*** Opening SUPPLIED ENTRIES ***
theorem exec_idleFlit_good (hgood : goodFlit 0 raw) :
    ∃ t, exec (.idleFlitReceive l raw) s = .next t ∧
        (∀ f, f ∈ (t.link l).retry ↔ f ∈ (s.link l).retry ∧ seq16Before f.seq (flAck raw) = false) ∧
        (t.link l).rx = (s.link l).rx ∧ (t.link l).rxSeq = (s.link l).rxSeq ∧ (t.link l).ctl = (s.link l).ctl ∧
        (31 = flCrClass raw → (t.link l).used = (s.link l).used) ∧
        (∀ n, flCrClass raw ≤ 24 → tget 0 (s.link l).used (flCrClass raw) = n → flCrCount raw < n →
          tget 0 (t.link l).used (flCrClass raw) = n - flCrCount raw) ∧ OtherLinks l s t ∧ Frame [.links] s t := by
  have hto := State.linkTo_header (l := l) hv raw
  have hexec : exec (.idleFlitReceive l raw) s = .next (s.setLink l ((s.link l).header raw)) :=
    (need_of hl _).trans (congrArg _ (State.flitIn_good hloop (Link.hears_of_up hup) hgood))
  have hused : ((s.link l).header raw).used = if flCrClass raw ≤ 24 then
      creditBack (s.link l).used (flCrClass raw) (flCrCount raw) else (s.link l).used := rfl
  refine ⟨_, hexec, ?_⟩
  rw [hto.link]
  refine ⟨(s.link l).mem_retry_header raw, rfl, rfl, rfl, fun h => ?_, fun n hc hn hk => ?_, hto.others, hto.frame⟩
  · rw [hused, if_neg (by omega)]
  · rw [hused, if_pos hc, tget_creditBack hn hk]

theorem exec_nak_good (hgood : goodFlit 2 raw) {n : Nat} (hn : n = bytesField (flPayload raw) 0 16) :
    ∃ t, exec (.nak l raw) s = .next t ∧
        (t.link l).again =
          ((s.link l).again.filter (fun q => !seq16Before q (flAck raw))).filter (fun q => seq16Before q n) ++
            ((t.link l).retry.filter (fun f => f.seq == n || seq16Before n f.seq)).map (·.seq) ∧
        (∀ f, f ∈ (t.link l).retry ↔ f ∈ (s.link l).retry ∧ seq16Before f.seq (flAck raw) = false) ∧
        (t.link l).rx = (s.link l).rx ∧ (t.link l).txSeq = (s.link l).txSeq ∧ OtherLinks l s t ∧ Frame [.links] s t := by
  have hto := (State.linkTo_header (l := l) hv raw).mod rfl (·.nakIn n)
  have hexec : exec (.nak l raw) s = .next ((s.setLink l ((s.link l).header raw)).modLink l (·.nakIn n)) := by
    rw [hn]
    exact (need_of hl _).trans (congrArg _ (State.flitIn_good hloop (Link.hears_of_up hup) hgood))
  refine ⟨_, hexec, ?_⟩
  rw [hto.link, Link.nakIn_up (((s.link l).header_up raw).trans hup)]
  exact ⟨rfl, (s.link l).mem_retry_header raw, rfl, rfl, hto.others, hto.frame⟩

theorem exec_resend_good (hgood : goodFlit 3 raw) {f : BufFlit} (hf : f ∈ (s.link l).retry)
    (hseq : f.seq = bytesField (flPayload raw) 0 16) (hack : seq16Before f.seq (flAck raw) = false) :
    ∃ t, exec (.resend l raw) s = .next t ∧ (t.link l).again.head? = some f.seq ∧ f ∈ (t.link l).retry ∧
        OtherLinks l s t ∧ Frame [.links] s t := by
  have hto := (State.linkTo_header (l := l) hv raw).mod rfl (·.resendIn f.seq)
  have hexec : exec (.resend l raw) s = .next ((s.setLink l ((s.link l).header raw)).modLink l (·.resendIn f.seq)) := by
    rw [hseq]
    exact (need_of hl _).trans (congrArg _ (State.flitIn_good hloop (Link.hears_of_up hup) hgood))
  have hmem := ((s.link l).mem_retry_header raw f).mpr ⟨hf, hack⟩
  refine ⟨_, hexec, ?_⟩
  rw [hto.link, Link.resendIn_up (((s.link l).header_up raw).trans hup) hmem]
  exact ⟨rfl, hmem, hto.others, hto.frame⟩

end

/-- A looped link receives the one flit that it sends (R467). -/
theorem State.flitTransmit_looped {s : State} {l : Nat} {raw : List Byte} (hloop : s.looped l = true)
    (hwire : ((s.flitOut l).link l).wire = (s.link l).wire ++ [raw]) : s.flitTransmit l = (s.flitOut l).loopIn l raw := by
  rw [State.flitTransmit, if_pos hloop, hwire, List.drop_left]
  rfl

/-- Settles O38: flits are retried in order, and each one returns credits and releases what came before. -/
theorem flitsAreRetriedAndCredited : Obligations.FlitsAreRetriedAndCredited := by
  intro s l hw hlt hup
  have hl : linkOk l = true := decide_eq_true hlt
  have hv : LinksOk s := State.twf_links hw
  have ho : ValsOk s := State.keysFrom_vals hw
  refine ⟨fun raw hloop hgood => exec_dataFlit_inTraffic hl hv hup hloop hgood,
    fun raw k hloop hbad => exec_dataFlit_faulty hl hv hup hloop ho hbad,
    fun raw hloop hgood => exec_idleFlit_good hl hv hup hloop hgood,
    fun raw hloop hgood => exec_nak_good hl hv hup hloop hgood rfl,
    fun raw f hloop hgood hf hseq hack => exec_resend_good hl hv hup hloop hgood hf hseq hack,
    fun hnak => ?_, fun f fs hrx hparity => ?_, ?_⟩
  · obtain ⟨hopen, hrx, hctl⟩ := Link.nakAgain_up hup hnak
    have hto := ((State.LinkTo.refl hv l).mono (K := [.links]) rfl).mod rfl (·.nakAgain)
    refine ⟨_, need_of hl _, ?_⟩
    rw [hto.link]
    exact ⟨hopen, hctl, hrx, hto.others, hto.frame⟩
  · obtain ⟨hto, hstatus, hce⟩ := State.parityError_asks hv ho hlt hup hrx hparity
    refine ⟨_, need_of hl _, ?_⟩
    rw [hto.link]
    exact ⟨rfl, rfl, rfl, hstatus, hce, hto.others, hto.frame⟩
  · refine ⟨fun hloop => ?_, fun hloop => ?_⟩
    · obtain ⟨y, hto, ⟨raw, hwire⟩, hretry, hagain, hout⟩ := State.flitOut_looped hv hup hloop
      rw [← hto.link] at hwire hretry hagain hout
      exact ⟨_, raw, need_of hl _, State.flitTransmit_looped hloop hwire, hwire, hout, hretry, hagain⟩
    · obtain ⟨y, hto, ⟨raw, hwire⟩, hahead, hagain, hdata⟩ := State.flitOut_sends hv hup hloop
      have heq : s.flitTransmit l = s.flitOut l := if_neg (by simp [hloop])
      rw [← hto.link] at hwire hahead hagain hdata
      refine ⟨_, (need_of hl _).trans (congrArg _ heq), ?_, hahead, hagain, hdata, hto.others, hto.frame⟩
      rw [hwire, List.length_append]
      rfl

end Sys2Proof.Machine
end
*** Closing SUPPLIED ENTRIES ***
> _ASSIGNMENT_: Ending with the line containing "if_neg (by omega)]", please print exactly the lines of the material above from its first line onward, and nothing else.

> _EXERCISE OUTPUT_:
theorem exec_idleFlit_good (hgood : goodFlit 0 raw) :
    ∃ t, exec (.idleFlitReceive l raw) s = .next t ∧
        (∀ f, f ∈ (t.link l).retry ↔ f ∈ (s.link l).retry ∧ seq16Before f.seq (flAck raw) = false) ∧
        (t.link l).rx = (s.link l).rx ∧ (t.link l).rxSeq = (s.link l).rxSeq ∧ (t.link l).ctl = (s.link l).ctl ∧
        (31 = flCrClass raw → (t.link l).used = (s.link l).used) ∧
        (∀ n, flCrClass raw ≤ 24 → tget 0 (s.link l).used (flCrClass raw) = n → flCrCount raw < n →
          tget 0 (t.link l).used (flCrClass raw) = n - flCrCount raw) ∧ OtherLinks l s t ∧ Frame [.links] s t := by
  have hto := State.linkTo_header (l := l) hv raw
  have hexec : exec (.idleFlitReceive l raw) s = .next (s.setLink l ((s.link l).header raw)) :=
    (need_of hl _).trans (congrArg _ (State.flitIn_good hloop (Link.hears_of_up hup) hgood))
  have hused : ((s.link l).header raw).used = if flCrClass raw ≤ 24 then
      creditBack (s.link l).used (flCrClass raw) (flCrCount raw) else (s.link l).used := rfl
  refine ⟨_, hexec, ?_⟩
  rw [hto.link]
  refine ⟨(s.link l).mem_retry_header raw, rfl, rfl, rfl, fun h => ?_, fun n hc hn hk => ?_, hto.others, hto.frame⟩
  · rw [hused, if_neg (by omega)]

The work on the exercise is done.